TASK DETAILS – Whenever the word "endWalk" occurs in a line of the material below, that line is counted. Report only the count.

--------------------------------

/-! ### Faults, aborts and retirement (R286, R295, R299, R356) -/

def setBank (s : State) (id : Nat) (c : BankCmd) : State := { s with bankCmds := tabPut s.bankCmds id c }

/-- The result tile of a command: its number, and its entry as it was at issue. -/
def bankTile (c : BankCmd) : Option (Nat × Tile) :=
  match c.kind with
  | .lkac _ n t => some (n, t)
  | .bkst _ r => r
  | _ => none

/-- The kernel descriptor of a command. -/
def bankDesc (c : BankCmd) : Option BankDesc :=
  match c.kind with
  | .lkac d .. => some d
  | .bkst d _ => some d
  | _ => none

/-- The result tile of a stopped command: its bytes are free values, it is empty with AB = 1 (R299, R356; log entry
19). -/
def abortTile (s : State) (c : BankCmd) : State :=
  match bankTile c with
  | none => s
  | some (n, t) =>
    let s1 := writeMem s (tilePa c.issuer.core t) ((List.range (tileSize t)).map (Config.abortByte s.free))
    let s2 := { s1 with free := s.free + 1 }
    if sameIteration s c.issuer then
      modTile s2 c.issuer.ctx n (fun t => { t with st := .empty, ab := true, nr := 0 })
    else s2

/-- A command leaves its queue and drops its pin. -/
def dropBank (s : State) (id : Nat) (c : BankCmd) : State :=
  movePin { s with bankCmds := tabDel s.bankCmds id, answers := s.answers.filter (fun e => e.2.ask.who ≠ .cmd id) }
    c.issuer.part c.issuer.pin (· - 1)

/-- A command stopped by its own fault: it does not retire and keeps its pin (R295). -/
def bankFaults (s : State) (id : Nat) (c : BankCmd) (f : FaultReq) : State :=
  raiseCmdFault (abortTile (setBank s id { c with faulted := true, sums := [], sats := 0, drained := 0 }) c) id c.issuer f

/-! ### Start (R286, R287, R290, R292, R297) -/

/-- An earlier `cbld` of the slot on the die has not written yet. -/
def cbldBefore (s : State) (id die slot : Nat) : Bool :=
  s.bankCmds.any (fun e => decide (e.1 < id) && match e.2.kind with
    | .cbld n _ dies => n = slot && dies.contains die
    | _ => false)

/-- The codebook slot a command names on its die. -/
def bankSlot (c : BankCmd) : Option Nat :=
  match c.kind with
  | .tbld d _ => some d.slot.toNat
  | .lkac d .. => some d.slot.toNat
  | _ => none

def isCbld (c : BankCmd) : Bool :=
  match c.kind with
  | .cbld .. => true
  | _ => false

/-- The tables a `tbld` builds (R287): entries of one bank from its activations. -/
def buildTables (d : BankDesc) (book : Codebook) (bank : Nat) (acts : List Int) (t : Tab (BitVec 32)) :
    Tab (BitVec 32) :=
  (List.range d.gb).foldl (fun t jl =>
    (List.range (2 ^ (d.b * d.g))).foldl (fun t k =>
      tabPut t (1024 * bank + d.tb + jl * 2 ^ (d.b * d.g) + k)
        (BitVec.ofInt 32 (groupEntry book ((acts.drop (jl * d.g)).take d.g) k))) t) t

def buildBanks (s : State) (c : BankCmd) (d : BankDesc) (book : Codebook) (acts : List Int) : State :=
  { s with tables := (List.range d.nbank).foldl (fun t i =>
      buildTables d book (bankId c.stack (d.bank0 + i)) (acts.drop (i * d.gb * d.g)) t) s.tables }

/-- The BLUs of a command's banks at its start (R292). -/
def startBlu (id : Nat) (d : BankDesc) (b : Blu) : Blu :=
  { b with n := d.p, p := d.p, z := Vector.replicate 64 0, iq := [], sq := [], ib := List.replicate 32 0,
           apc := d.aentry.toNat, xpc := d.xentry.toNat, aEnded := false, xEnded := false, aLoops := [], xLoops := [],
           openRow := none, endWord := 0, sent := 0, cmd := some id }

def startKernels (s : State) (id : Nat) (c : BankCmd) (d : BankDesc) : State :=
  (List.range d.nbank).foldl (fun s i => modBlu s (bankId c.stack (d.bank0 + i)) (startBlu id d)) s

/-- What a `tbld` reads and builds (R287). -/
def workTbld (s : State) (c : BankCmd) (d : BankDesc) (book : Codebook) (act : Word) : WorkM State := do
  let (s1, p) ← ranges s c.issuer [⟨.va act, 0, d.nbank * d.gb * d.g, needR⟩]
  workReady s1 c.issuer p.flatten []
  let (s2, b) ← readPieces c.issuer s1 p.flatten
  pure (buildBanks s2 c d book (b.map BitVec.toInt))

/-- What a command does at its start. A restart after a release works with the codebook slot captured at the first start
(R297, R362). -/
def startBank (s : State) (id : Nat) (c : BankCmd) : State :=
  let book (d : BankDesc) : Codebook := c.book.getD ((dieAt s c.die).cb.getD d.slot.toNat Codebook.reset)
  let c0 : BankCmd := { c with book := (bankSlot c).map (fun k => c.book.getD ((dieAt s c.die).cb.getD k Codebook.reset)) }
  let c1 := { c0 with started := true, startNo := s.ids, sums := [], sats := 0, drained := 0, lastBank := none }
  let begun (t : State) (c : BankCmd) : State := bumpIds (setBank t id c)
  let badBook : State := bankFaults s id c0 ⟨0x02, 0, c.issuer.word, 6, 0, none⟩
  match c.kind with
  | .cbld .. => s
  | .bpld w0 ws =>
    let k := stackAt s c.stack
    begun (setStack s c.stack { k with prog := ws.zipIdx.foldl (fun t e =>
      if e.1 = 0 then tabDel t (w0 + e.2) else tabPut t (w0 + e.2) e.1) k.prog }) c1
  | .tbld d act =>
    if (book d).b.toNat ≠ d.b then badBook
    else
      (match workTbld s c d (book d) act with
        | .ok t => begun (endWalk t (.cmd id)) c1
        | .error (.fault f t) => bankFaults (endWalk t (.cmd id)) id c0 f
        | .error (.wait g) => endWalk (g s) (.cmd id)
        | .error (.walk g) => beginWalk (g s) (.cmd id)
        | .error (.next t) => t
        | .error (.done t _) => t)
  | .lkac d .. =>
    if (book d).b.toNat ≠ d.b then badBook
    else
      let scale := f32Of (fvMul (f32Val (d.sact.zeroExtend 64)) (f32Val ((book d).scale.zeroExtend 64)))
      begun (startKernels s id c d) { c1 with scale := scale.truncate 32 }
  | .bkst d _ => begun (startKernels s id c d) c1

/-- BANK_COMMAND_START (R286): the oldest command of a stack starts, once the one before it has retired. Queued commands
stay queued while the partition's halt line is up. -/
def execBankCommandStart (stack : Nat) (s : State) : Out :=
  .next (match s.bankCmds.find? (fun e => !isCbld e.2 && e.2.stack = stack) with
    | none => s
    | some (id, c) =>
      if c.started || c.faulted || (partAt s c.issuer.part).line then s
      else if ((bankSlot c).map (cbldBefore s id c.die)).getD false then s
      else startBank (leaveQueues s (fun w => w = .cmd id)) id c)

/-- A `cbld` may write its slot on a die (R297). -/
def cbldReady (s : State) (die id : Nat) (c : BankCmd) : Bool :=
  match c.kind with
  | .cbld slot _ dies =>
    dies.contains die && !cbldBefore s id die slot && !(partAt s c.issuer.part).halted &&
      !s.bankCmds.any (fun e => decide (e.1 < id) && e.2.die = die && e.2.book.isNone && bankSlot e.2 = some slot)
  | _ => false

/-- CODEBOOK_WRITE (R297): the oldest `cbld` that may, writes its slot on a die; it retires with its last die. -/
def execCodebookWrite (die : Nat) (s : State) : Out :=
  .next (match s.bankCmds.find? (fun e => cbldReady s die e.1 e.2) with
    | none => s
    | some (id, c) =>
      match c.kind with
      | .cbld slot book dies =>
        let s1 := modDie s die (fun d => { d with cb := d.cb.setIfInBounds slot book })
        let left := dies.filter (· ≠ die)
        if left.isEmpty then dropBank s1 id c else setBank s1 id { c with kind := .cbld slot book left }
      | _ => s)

--------------------------------

RESULT – 3